Collected data:
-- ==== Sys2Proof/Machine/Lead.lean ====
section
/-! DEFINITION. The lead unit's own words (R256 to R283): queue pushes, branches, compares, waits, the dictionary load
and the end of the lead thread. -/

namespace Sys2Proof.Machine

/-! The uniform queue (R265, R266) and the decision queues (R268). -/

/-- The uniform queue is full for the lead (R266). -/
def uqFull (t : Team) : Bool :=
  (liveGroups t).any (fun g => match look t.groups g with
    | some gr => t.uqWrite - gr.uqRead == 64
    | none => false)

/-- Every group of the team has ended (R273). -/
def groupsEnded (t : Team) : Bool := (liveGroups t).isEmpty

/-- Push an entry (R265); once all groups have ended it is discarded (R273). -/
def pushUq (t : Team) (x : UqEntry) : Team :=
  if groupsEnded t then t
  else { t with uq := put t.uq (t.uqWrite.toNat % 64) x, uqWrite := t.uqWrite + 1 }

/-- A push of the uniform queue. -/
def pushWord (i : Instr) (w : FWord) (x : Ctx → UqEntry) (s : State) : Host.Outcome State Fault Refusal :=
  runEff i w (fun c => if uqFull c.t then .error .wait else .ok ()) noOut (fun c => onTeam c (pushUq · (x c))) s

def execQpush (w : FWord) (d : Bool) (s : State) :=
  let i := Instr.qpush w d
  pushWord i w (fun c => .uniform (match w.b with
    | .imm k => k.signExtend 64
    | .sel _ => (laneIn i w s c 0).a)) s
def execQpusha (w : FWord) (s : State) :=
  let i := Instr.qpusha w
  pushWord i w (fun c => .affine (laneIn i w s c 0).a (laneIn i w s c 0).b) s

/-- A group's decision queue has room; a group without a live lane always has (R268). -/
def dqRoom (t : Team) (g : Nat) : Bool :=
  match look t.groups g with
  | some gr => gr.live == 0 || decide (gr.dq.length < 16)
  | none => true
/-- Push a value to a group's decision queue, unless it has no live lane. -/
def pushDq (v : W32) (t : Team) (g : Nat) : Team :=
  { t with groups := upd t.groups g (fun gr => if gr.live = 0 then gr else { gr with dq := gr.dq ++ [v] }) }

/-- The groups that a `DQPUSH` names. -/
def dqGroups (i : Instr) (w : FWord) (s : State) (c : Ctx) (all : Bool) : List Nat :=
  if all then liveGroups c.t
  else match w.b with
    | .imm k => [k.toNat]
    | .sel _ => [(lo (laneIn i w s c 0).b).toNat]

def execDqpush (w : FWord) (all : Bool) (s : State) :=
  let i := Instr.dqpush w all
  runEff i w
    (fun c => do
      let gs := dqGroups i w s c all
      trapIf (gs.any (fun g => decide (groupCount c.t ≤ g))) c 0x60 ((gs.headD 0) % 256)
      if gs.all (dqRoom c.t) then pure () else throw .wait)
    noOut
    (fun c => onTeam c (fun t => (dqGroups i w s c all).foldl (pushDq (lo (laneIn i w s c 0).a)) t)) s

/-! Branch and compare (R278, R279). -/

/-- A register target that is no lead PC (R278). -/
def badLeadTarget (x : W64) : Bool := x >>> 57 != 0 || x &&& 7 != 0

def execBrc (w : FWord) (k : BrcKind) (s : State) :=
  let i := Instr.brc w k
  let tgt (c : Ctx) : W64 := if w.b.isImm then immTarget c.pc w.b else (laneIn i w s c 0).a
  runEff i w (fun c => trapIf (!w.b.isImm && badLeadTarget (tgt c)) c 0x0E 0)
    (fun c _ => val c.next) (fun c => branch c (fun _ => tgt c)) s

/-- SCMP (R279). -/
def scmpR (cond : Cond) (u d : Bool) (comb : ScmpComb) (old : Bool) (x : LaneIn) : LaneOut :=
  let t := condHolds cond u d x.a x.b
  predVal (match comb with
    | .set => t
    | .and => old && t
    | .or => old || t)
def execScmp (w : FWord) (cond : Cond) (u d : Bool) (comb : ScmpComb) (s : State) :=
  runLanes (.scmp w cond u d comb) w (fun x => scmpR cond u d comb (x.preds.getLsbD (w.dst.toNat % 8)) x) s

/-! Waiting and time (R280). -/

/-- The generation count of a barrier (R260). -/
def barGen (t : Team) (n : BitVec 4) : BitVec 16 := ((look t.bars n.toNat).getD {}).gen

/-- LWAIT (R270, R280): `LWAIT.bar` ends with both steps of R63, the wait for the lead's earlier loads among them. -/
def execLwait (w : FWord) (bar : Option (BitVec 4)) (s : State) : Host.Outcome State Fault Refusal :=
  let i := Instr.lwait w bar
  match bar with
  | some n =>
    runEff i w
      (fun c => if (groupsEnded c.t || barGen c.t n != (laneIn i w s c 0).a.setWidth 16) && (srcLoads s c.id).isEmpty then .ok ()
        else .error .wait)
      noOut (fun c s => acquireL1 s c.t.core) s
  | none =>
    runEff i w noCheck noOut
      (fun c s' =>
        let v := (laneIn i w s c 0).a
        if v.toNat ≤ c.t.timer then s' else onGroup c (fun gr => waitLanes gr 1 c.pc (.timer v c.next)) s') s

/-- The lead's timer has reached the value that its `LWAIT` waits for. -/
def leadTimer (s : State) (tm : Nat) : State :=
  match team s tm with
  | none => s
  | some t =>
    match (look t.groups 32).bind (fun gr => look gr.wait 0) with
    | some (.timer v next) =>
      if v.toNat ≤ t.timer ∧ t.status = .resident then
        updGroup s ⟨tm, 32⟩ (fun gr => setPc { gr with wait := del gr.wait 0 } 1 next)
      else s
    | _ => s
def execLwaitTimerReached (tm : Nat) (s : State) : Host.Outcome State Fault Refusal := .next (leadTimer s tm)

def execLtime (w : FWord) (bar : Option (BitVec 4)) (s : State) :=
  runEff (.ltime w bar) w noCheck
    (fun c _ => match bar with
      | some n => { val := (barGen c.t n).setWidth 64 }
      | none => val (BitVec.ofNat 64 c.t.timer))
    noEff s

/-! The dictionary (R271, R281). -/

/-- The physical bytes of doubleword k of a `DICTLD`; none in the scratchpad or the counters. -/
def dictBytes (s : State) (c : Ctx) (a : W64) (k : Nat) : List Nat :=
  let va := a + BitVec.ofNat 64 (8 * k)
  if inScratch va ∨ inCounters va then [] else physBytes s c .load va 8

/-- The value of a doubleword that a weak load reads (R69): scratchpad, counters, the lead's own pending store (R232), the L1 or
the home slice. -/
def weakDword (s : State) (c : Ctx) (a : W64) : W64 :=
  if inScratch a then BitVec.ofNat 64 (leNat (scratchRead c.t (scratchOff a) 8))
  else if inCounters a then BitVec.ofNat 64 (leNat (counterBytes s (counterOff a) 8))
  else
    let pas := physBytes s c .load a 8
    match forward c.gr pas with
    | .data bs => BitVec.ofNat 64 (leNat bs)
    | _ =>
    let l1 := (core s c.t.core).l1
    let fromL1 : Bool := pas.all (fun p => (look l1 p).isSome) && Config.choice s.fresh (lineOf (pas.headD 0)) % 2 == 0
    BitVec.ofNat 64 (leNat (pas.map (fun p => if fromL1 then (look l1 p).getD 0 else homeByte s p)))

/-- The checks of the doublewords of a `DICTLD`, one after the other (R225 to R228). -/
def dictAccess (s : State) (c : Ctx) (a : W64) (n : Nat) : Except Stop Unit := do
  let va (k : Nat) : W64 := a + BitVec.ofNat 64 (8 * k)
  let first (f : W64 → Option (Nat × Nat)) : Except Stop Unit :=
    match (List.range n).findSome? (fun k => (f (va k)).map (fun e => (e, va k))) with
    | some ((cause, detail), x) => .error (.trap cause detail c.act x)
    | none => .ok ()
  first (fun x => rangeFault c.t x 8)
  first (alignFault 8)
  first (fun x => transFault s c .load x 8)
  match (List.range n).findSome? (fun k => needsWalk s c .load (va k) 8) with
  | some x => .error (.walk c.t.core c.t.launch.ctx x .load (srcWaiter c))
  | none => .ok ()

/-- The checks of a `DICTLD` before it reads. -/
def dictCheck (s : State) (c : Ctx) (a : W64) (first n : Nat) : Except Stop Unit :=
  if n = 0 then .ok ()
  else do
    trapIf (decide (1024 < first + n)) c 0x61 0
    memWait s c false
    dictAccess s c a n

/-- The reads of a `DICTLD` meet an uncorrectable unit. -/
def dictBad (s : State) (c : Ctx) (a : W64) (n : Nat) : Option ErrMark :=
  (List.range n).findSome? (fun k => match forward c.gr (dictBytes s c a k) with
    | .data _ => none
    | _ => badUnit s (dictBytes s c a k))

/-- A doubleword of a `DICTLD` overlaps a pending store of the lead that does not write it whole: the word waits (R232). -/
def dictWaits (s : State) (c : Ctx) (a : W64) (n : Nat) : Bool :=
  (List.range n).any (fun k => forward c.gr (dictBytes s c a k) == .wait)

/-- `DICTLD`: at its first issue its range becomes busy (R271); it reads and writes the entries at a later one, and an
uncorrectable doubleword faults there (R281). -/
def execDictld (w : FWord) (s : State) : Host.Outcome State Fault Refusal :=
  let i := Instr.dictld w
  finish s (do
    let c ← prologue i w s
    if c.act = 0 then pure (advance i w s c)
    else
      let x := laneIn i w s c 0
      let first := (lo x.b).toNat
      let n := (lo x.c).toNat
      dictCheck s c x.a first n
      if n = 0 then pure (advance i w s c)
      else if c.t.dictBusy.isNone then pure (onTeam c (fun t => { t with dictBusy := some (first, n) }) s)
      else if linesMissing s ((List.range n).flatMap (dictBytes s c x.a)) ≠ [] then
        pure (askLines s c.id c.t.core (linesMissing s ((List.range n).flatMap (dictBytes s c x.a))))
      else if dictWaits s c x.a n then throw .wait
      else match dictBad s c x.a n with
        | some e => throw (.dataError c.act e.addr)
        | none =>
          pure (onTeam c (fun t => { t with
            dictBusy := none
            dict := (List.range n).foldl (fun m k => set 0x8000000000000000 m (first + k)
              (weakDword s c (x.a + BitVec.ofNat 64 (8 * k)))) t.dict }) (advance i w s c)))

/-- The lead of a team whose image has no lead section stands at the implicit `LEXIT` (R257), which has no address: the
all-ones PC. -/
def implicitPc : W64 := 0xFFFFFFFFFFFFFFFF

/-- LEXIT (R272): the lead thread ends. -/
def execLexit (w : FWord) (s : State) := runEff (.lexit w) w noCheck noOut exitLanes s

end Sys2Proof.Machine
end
---
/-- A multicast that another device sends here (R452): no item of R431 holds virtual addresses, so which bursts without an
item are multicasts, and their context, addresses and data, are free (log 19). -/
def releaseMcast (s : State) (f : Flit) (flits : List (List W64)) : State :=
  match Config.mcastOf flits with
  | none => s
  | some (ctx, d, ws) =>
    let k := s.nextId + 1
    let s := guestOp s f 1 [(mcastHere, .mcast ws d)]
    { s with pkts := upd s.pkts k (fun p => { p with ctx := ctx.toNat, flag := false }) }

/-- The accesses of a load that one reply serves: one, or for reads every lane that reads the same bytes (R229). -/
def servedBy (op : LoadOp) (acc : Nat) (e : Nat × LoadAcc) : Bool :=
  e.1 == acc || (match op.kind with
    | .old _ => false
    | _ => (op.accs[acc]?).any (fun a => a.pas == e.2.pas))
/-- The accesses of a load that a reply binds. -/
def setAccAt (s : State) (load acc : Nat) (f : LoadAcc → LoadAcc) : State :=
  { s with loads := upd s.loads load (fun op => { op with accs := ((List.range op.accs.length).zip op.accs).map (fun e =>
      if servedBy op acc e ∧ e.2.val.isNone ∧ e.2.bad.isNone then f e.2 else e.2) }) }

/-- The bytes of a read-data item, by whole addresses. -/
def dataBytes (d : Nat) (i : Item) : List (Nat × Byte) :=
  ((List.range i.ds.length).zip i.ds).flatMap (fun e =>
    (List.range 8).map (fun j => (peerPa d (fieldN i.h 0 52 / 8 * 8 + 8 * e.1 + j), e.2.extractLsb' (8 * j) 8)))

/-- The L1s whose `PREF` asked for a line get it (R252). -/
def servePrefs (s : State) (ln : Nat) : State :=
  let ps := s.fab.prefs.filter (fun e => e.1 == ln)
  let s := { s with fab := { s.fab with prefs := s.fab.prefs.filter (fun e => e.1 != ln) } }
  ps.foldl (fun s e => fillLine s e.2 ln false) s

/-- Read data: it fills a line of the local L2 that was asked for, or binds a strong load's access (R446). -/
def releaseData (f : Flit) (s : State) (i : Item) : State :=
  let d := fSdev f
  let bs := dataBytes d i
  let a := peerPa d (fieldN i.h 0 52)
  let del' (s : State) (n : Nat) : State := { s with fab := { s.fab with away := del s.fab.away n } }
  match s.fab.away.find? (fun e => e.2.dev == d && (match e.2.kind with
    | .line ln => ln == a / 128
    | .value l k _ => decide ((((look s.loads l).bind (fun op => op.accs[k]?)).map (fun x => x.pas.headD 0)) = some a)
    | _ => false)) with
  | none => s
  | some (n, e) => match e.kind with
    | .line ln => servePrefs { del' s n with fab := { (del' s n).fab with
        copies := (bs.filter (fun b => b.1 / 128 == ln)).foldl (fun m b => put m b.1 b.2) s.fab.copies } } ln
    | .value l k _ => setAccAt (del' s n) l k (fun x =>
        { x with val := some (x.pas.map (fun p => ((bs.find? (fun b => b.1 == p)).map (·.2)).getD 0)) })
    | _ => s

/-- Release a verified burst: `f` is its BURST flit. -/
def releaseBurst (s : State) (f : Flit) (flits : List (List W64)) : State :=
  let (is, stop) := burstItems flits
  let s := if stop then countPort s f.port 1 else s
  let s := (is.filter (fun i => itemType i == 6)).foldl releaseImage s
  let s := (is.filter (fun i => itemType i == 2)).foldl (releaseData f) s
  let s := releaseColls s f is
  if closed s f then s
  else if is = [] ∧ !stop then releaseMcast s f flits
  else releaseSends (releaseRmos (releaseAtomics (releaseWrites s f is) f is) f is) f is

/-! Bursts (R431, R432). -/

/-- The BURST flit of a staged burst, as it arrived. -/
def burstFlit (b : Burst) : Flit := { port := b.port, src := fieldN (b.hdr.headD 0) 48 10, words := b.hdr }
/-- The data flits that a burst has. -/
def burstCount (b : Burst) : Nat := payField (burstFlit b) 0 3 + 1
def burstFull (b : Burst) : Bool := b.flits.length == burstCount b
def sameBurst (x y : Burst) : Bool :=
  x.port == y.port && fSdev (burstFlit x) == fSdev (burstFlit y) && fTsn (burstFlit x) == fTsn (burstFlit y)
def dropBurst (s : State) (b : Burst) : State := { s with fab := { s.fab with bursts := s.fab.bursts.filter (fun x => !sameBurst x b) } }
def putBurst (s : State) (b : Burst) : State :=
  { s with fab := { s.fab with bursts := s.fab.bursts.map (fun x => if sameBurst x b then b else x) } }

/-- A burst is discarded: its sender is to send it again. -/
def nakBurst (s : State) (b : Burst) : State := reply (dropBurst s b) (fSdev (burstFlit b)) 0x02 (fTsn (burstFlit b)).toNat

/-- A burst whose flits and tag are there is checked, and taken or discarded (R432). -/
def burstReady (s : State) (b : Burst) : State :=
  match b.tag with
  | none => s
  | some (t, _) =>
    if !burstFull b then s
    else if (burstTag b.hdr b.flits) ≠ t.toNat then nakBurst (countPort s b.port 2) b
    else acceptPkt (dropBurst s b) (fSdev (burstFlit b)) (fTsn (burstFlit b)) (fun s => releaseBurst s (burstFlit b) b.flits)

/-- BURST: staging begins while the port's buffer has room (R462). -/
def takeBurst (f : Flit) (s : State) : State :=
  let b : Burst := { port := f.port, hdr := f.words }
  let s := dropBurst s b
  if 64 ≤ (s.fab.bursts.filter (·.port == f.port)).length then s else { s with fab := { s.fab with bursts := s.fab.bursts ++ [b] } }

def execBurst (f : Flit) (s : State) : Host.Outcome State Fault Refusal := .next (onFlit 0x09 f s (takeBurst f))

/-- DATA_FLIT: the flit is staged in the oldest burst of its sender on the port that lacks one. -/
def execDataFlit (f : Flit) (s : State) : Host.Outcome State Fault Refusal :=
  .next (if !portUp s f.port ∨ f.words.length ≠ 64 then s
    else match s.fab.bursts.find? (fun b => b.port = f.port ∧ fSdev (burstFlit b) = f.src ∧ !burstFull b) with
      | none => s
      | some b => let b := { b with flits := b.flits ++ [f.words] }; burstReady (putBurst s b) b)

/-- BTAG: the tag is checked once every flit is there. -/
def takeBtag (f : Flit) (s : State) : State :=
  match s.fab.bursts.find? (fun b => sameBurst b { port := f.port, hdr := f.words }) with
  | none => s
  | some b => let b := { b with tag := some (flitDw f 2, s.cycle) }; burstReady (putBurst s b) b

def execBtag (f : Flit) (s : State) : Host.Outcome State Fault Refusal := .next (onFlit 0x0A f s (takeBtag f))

**PROBLEM TO WORK ON:**
Print the lines above from the one with "-- ==== Sys2Proof/Machine/Lead.lean" through the one with "let i := Instr.dqpush w all", both included, exactly as written and nothing more.

**EXERCISE OUTPUT:**
-- ==== Sys2Proof/Machine/Lead.lean ====
section
/-! DEFINITION. The lead unit's own words (R256 to R283): queue pushes, branches, compares, waits, the dictionary load
and the end of the lead thread. -/

namespace Sys2Proof.Machine

/-! The uniform queue (R265, R266) and the decision queues (R268). -/

/-- The uniform queue is full for the lead (R266). -/
def uqFull (t : Team) : Bool :=
  (liveGroups t).any (fun g => match look t.groups g with
    | some gr => t.uqWrite - gr.uqRead == 64
    | none => false)

/-- Every group of the team has ended (R273). -/
def groupsEnded (t : Team) : Bool := (liveGroups t).isEmpty

/-- Push an entry (R265); once all groups have ended it is discarded (R273). -/
def pushUq (t : Team) (x : UqEntry) : Team :=
  if groupsEnded t then t
  else { t with uq := put t.uq (t.uqWrite.toNat % 64) x, uqWrite := t.uqWrite + 1 }

/-- A push of the uniform queue. -/
def pushWord (i : Instr) (w : FWord) (x : Ctx → UqEntry) (s : State) : Host.Outcome State Fault Refusal :=
  runEff i w (fun c => if uqFull c.t then .error .wait else .ok ()) noOut (fun c => onTeam c (pushUq · (x c))) s

def execQpush (w : FWord) (d : Bool) (s : State) :=
  let i := Instr.qpush w d
  pushWord i w (fun c => .uniform (match w.b with
    | .imm k => k.signExtend 64
    | .sel _ => (laneIn i w s c 0).a)) s
def execQpusha (w : FWord) (s : State) :=
  let i := Instr.qpusha w
  pushWord i w (fun c => .affine (laneIn i w s c 0).a (laneIn i w s c 0).b) s

/-- A group's decision queue has room; a group without a live lane always has (R268). -/
def dqRoom (t : Team) (g : Nat) : Bool :=
  match look t.groups g with
  | some gr => gr.live == 0 || decide (gr.dq.length < 16)
  | none => true
/-- Push a value to a group's decision queue, unless it has no live lane. -/
def pushDq (v : W32) (t : Team) (g : Nat) : Team :=
  { t with groups := upd t.groups g (fun gr => if gr.live = 0 then gr else { gr with dq := gr.dq ++ [v] }) }

/-- The groups that a `DQPUSH` names. -/
def dqGroups (i : Instr) (w : FWord) (s : State) (c : Ctx) (all : Bool) : List Nat :=
  if all then liveGroups c.t
  else match w.b with
    | .imm k => [k.toNat]
    | .sel _ => [(lo (laneIn i w s c 0).b).toNat]

def execDqpush (w : FWord) (all : Bool) (s : State) :=
  let i := Instr.dqpush w all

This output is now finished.